Two lines in the data below mark the range: the one with "q.2) || entries x.fq" and the one with "if sv.hasPoison then". Return both, along with every line between them, exactly.

■ **EXERCISE DATA**

§ §

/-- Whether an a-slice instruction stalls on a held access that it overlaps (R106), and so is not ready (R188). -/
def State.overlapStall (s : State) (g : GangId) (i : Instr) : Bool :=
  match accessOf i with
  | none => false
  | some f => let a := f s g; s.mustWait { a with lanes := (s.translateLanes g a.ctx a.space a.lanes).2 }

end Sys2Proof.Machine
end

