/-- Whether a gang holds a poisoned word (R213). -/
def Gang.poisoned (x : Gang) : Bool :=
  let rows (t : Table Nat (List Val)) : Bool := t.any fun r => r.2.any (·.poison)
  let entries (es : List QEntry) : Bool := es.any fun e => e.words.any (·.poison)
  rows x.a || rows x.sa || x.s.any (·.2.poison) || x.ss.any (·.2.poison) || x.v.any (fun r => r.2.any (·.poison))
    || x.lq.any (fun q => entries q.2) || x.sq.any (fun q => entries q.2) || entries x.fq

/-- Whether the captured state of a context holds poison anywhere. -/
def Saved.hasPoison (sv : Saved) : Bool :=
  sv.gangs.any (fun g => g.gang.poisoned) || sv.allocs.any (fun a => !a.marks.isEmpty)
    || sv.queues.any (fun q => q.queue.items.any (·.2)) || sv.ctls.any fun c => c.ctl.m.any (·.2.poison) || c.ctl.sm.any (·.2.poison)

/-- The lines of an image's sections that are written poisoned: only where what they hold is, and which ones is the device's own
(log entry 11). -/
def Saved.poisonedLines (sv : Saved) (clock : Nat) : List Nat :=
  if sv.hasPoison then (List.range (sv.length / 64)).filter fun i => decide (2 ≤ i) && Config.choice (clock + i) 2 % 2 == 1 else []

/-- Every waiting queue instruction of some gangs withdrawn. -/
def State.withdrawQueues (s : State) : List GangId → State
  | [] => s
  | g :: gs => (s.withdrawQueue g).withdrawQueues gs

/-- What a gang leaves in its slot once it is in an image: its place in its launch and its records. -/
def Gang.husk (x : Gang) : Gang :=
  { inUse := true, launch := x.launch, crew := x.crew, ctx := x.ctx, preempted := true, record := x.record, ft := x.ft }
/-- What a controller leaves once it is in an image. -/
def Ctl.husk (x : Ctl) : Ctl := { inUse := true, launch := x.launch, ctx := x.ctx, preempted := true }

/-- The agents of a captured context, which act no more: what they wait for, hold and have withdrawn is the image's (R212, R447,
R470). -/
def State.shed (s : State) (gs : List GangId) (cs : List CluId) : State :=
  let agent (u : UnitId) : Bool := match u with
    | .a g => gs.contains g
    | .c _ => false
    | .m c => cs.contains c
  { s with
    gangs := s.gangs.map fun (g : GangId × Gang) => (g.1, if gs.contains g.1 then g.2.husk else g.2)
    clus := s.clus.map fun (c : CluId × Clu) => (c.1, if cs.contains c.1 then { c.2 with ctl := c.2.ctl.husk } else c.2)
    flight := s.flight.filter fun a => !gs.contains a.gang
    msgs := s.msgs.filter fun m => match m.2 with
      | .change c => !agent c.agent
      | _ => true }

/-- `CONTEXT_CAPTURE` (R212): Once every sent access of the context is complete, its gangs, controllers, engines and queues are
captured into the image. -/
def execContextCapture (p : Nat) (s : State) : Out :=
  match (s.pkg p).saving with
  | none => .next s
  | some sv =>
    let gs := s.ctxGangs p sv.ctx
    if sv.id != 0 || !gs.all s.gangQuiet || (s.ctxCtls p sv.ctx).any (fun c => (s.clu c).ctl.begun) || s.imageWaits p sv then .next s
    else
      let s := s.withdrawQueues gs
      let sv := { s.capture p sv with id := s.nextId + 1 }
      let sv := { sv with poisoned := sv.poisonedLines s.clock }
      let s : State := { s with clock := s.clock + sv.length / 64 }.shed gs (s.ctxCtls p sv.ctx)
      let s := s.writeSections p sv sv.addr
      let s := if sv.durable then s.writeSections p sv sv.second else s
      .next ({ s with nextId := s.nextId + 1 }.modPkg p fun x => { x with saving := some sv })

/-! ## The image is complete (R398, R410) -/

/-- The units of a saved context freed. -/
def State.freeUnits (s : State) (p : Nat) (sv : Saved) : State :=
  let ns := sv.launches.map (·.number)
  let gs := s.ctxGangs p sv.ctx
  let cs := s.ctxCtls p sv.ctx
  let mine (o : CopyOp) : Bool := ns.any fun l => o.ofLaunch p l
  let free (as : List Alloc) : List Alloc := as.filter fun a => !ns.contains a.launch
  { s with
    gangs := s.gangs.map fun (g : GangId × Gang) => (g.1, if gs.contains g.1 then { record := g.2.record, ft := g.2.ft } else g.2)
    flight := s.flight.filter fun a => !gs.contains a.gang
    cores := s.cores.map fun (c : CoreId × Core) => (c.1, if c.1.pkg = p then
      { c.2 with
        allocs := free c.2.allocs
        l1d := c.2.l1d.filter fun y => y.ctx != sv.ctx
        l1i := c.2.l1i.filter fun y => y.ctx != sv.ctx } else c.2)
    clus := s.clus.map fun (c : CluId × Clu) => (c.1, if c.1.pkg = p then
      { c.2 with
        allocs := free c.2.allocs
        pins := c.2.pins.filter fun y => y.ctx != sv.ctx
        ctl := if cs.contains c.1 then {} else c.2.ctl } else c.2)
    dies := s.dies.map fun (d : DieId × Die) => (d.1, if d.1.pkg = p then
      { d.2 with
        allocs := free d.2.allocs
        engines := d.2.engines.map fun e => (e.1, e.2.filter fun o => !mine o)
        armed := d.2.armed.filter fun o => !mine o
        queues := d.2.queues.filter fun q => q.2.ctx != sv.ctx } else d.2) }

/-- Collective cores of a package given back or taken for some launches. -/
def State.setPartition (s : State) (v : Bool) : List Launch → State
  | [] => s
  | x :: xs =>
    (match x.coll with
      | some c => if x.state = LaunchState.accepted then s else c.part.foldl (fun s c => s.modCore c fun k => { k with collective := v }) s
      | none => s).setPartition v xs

§ §

■ **WRITTEN ANSWER**
    || x.lq.any (fun q => entries q.2) || x.sq.any (fun q => entries q.2) || entries x.fq

/-- Whether the captured state of a context holds poison anywhere. -/
def Saved.hasPoison (sv : Saved) : Bool :=
  sv.gangs.any (fun g => g.gang.poisoned) || sv.allocs.any (fun a => !a.marks.isEmpty)
    || sv.queues.any (fun q => q.queue.items.any (·.2)) || sv.ctls.any fun c => c.ctl.m.any (·.2.poison) || c.ctl.sm.any (·.2.poison)

/-- The lines of an image's sections that are written poisoned: only where what they hold is, and which ones is the device's own
(log entry 11). -/
def Saved.poisonedLines (sv : Saved) (clock : Nat) : List Nat :=
  if sv.hasPoison then (List.range (sv.length / 64)).filter fun i => decide (2 ≤ i) && Config.choice (clock + i) 2 % 2 == 1 else []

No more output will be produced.